Stored items:
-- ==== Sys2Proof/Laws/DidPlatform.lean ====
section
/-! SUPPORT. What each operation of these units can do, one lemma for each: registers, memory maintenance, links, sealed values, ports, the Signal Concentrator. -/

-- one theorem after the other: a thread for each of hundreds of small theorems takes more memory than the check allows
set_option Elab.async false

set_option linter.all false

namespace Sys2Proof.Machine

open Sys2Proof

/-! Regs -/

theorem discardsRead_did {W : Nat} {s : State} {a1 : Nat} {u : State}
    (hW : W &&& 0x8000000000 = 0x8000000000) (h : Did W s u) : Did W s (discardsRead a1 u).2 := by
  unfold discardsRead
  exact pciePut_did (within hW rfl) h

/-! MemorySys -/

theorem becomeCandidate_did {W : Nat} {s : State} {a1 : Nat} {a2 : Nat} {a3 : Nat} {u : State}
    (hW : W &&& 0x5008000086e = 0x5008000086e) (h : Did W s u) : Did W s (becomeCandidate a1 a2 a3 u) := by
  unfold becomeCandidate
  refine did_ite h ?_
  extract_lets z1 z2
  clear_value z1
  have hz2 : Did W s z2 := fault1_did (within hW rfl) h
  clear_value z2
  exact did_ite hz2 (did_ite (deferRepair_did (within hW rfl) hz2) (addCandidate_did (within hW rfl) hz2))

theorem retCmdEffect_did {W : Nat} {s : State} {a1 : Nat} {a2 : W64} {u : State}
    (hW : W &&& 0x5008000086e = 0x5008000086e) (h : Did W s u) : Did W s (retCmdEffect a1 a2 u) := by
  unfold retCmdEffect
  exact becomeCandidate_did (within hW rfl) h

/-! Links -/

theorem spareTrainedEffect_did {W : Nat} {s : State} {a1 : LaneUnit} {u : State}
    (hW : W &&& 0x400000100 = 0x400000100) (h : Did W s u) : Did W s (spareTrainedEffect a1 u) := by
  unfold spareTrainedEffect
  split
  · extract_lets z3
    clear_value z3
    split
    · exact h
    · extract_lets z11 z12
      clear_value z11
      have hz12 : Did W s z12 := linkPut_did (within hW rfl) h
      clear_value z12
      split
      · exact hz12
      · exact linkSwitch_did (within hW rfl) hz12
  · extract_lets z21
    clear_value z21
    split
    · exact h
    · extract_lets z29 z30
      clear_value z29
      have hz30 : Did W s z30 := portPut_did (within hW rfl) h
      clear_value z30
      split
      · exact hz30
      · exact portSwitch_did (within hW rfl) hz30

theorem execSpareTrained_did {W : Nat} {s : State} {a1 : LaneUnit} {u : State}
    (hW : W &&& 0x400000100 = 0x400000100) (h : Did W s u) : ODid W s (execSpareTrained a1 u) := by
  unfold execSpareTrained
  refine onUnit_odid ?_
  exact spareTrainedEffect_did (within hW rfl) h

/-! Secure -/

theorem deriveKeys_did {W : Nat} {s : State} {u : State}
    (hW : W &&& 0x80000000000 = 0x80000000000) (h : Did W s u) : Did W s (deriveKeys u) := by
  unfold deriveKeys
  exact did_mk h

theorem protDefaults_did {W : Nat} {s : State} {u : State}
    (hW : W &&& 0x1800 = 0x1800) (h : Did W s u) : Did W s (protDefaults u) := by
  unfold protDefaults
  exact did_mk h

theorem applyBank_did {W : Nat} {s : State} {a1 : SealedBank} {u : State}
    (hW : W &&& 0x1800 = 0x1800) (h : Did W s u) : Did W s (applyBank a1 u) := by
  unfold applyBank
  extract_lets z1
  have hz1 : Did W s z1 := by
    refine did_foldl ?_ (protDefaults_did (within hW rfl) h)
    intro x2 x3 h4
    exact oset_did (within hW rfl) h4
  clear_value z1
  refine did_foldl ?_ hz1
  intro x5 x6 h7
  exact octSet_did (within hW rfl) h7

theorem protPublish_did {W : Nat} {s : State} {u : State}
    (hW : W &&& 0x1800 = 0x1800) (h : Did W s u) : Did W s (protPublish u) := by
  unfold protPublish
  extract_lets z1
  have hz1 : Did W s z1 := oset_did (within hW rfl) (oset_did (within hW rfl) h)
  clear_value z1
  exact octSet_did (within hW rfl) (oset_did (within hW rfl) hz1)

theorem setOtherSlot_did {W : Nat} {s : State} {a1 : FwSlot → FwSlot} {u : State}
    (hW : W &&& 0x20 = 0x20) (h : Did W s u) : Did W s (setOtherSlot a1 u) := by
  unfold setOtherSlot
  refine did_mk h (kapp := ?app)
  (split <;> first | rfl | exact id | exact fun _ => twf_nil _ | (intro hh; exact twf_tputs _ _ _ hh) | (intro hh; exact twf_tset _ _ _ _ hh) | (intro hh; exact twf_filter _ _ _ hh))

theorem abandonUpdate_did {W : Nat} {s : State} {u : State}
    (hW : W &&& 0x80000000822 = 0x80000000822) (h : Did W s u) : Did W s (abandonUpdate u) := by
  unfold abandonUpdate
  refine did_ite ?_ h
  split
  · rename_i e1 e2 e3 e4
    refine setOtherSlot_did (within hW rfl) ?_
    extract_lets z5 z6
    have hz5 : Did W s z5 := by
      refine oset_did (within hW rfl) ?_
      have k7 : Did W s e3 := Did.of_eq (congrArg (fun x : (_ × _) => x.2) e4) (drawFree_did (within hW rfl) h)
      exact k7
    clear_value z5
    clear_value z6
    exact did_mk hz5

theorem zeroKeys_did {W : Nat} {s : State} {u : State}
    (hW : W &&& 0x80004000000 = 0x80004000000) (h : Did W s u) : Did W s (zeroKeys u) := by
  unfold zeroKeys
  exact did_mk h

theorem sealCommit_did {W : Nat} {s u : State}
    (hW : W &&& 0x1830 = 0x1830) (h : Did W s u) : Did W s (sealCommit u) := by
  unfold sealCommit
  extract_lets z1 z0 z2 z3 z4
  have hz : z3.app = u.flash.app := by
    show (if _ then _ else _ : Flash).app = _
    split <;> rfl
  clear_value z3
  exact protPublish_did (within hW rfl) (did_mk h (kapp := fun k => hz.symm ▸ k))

→ **THE TASK**
Restate each entry exactly, skipping none.

→ **SOLUTION**
-- ==== Sys2Proof/Laws/DidPlatform.lean ====
section
/-! SUPPORT. What each operation of these units can do, one lemma for each: registers, memory maintenance, links, sealed values, ports, the Signal Concentrator. -/

-- one theorem after the other: a thread for each of hundreds of small theorems takes more memory than the check allows
set_option Elab.async false

set_option linter.all false

namespace Sys2Proof.Machine

open Sys2Proof

/-! Regs -/

theorem discardsRead_did {W : Nat} {s : State} {a1 : Nat} {u : State}
    (hW : W &&& 0x8000000000 = 0x8000000000) (h : Did W s u) : Did W s (discardsRead a1 u).2 := by
  unfold discardsRead
  exact pciePut_did (within hW rfl) h

/-! MemorySys -/

theorem becomeCandidate_did {W : Nat} {s : State} {a1 : Nat} {a2 : Nat} {a3 : Nat} {u : State}
    (hW : W &&& 0x5008000086e = 0x5008000086e) (h : Did W s u) : Did W s (becomeCandidate a1 a2 a3 u) := by
  unfold becomeCandidate
  refine did_ite h ?_
  extract_lets z1 z2
  clear_value z1
  have hz2 : Did W s z2 := fault1_did (within hW rfl) h
  clear_value z2
  exact did_ite hz2 (did_ite (deferRepair_did (within hW rfl) hz2) (addCandidate_did (within hW rfl) hz2))

theorem retCmdEffect_did {W : Nat} {s : State} {a1 : Nat} {a2 : W64} {u : State}
    (hW : W &&& 0x5008000086e = 0x5008000086e) (h : Did W s u) : Did W s (retCmdEffect a1 a2 u) := by
  unfold retCmdEffect
  exact becomeCandidate_did (within hW rfl) h

/-! Links -/

theorem spareTrainedEffect_did {W : Nat} {s : State} {a1 : LaneUnit} {u : State}
    (hW : W &&& 0x400000100 = 0x400000100) (h : Did W s u) : Did W s (spareTrainedEffect a1 u) := by
  unfold spareTrainedEffect
  split
  · extract_lets z3
    clear_value z3
    split
    · exact h
    · extract_lets z11 z12
      clear_value z11
      have hz12 : Did W s z12 := linkPut_did (within hW rfl) h
      clear_value z12
      split
      · exact hz12
      · exact linkSwitch_did (within hW rfl) hz12
  · extract_lets z21
    clear_value z21
    split
    · exact h
    · extract_lets z29 z30
      clear_value z29
      have hz30 : Did W s z30 := portPut_did (within hW rfl) h
      clear_value z30
      split
      · exact hz30
      · exact portSwitch_did (within hW rfl) hz30

theorem execSpareTrained_did {W : Nat} {s : State} {a1 : LaneUnit} {u : State}
    (hW : W &&& 0x400000100 = 0x400000100) (h : Did W s u) : ODid W s (execSpareTrained a1 u) := by
  unfold execSpareTrained
  refine onUnit_odid ?_
  exact spareTrainedEffect_did (within hW rfl) h

/-! Secure -/

theorem deriveKeys_did {W : Nat} {s : State} {u : State}
    (hW : W &&& 0x80000000000 = 0x80000000000) (h : Did W s u) : Did W s (deriveKeys u) := by
  unfold deriveKeys
  exact did_mk h

theorem protDefaults_did {W : Nat} {s : State} {u : State}
    (hW : W &&& 0x1800 = 0x1800) (h : Did W s u) : Did W s (protDefaults u) := by
  unfold protDefaults
  exact did_mk h

theorem applyBank_did {W : Nat} {s : State} {a1 : SealedBank} {u : State}
    (hW : W &&& 0x1800 = 0x1800) (h : Did W s u) : Did W s (applyBank a1 u) := by
  unfold applyBank
  extract_lets z1
  have hz1 : Did W s z1 := by
    refine did_foldl ?_ (protDefaults_did (within hW rfl) h)
    intro x2 x3 h4
    exact oset_did (within hW rfl) h4
  clear_value z1
  refine did_foldl ?_ hz1
  intro x5 x6 h7
  exact octSet_did (within hW rfl) h7

theorem protPublish_did {W : Nat} {s : State} {u : State}
    (hW : W &&& 0x1800 = 0x1800) (h : Did W s u) : Did W s (protPublish u) := by
  unfold protPublish
  extract_lets z1
  have hz1 : Did W s z1 := oset_did (within hW rfl) (oset_did (within hW rfl) h)
  clear_value z1
  exact octSet_did (within hW rfl) (oset_did (within hW rfl) hz1)

theorem setOtherSlot_did {W : Nat} {s : State} {a1 : FwSlot → FwSlot} {u : State}
    (hW : W &&& 0x20 = 0x20) (h : Did W s u) : Did W s (setOtherSlot a1 u) := by
  unfold setOtherSlot
  refine did_mk h (kapp := ?app)
  (split <;> first | rfl | exact id | exact fun _ => twf_nil _ | (intro hh; exact twf_tputs _ _ _ hh) | (intro hh; exact twf_tset _ _ _ _ hh) | (intro hh; exact twf_filter _ _ _ hh))

theorem abandonUpdate_did {W : Nat} {s : State} {u : State}
    (hW : W &&& 0x80000000822 = 0x80000000822) (h : Did W s u) : Did W s (abandonUpdate u) := by
  unfold abandonUpdate
  refine did_ite ?_ h
  split
  · rename_i e1 e2 e3 e4
    refine setOtherSlot_did (within hW rfl) ?_
    extract_lets z5 z6
    have hz5 : Did W s z5 := by
      refine oset_did (within hW rfl) ?_
      have k7 : Did W s e3 := Did.of_eq (congrArg (fun x : (_ × _) => x.2) e4) (drawFree_did (within hW rfl) h)
      exact k7
    clear_value z5
    clear_value z6
    exact did_mk hz5

theorem zeroKeys_did {W : Nat} {s : State} {u : State}
    (hW : W &&& 0x80004000000 = 0x80004000000) (h : Did W s u) : Did W s (zeroKeys u) := by
  unfold zeroKeys
  exact did_mk h

theorem sealCommit_did {W : Nat} {s u : State}
    (hW : W &&& 0x1830 = 0x1830) (h : Did W s u) : Did W s (sealCommit u) := by
  unfold sealCommit
  extract_lets z1 z0 z2 z3 z4
  have hz : z3.app = u.flash.app := by
    show (if _ then _ else _ : Flash).app = _
    split <;> rfl
  clear_value z3
  exact protPublish_did (within hW rfl) (did_mk h (kapp := fun k => hz.symm ▸ k))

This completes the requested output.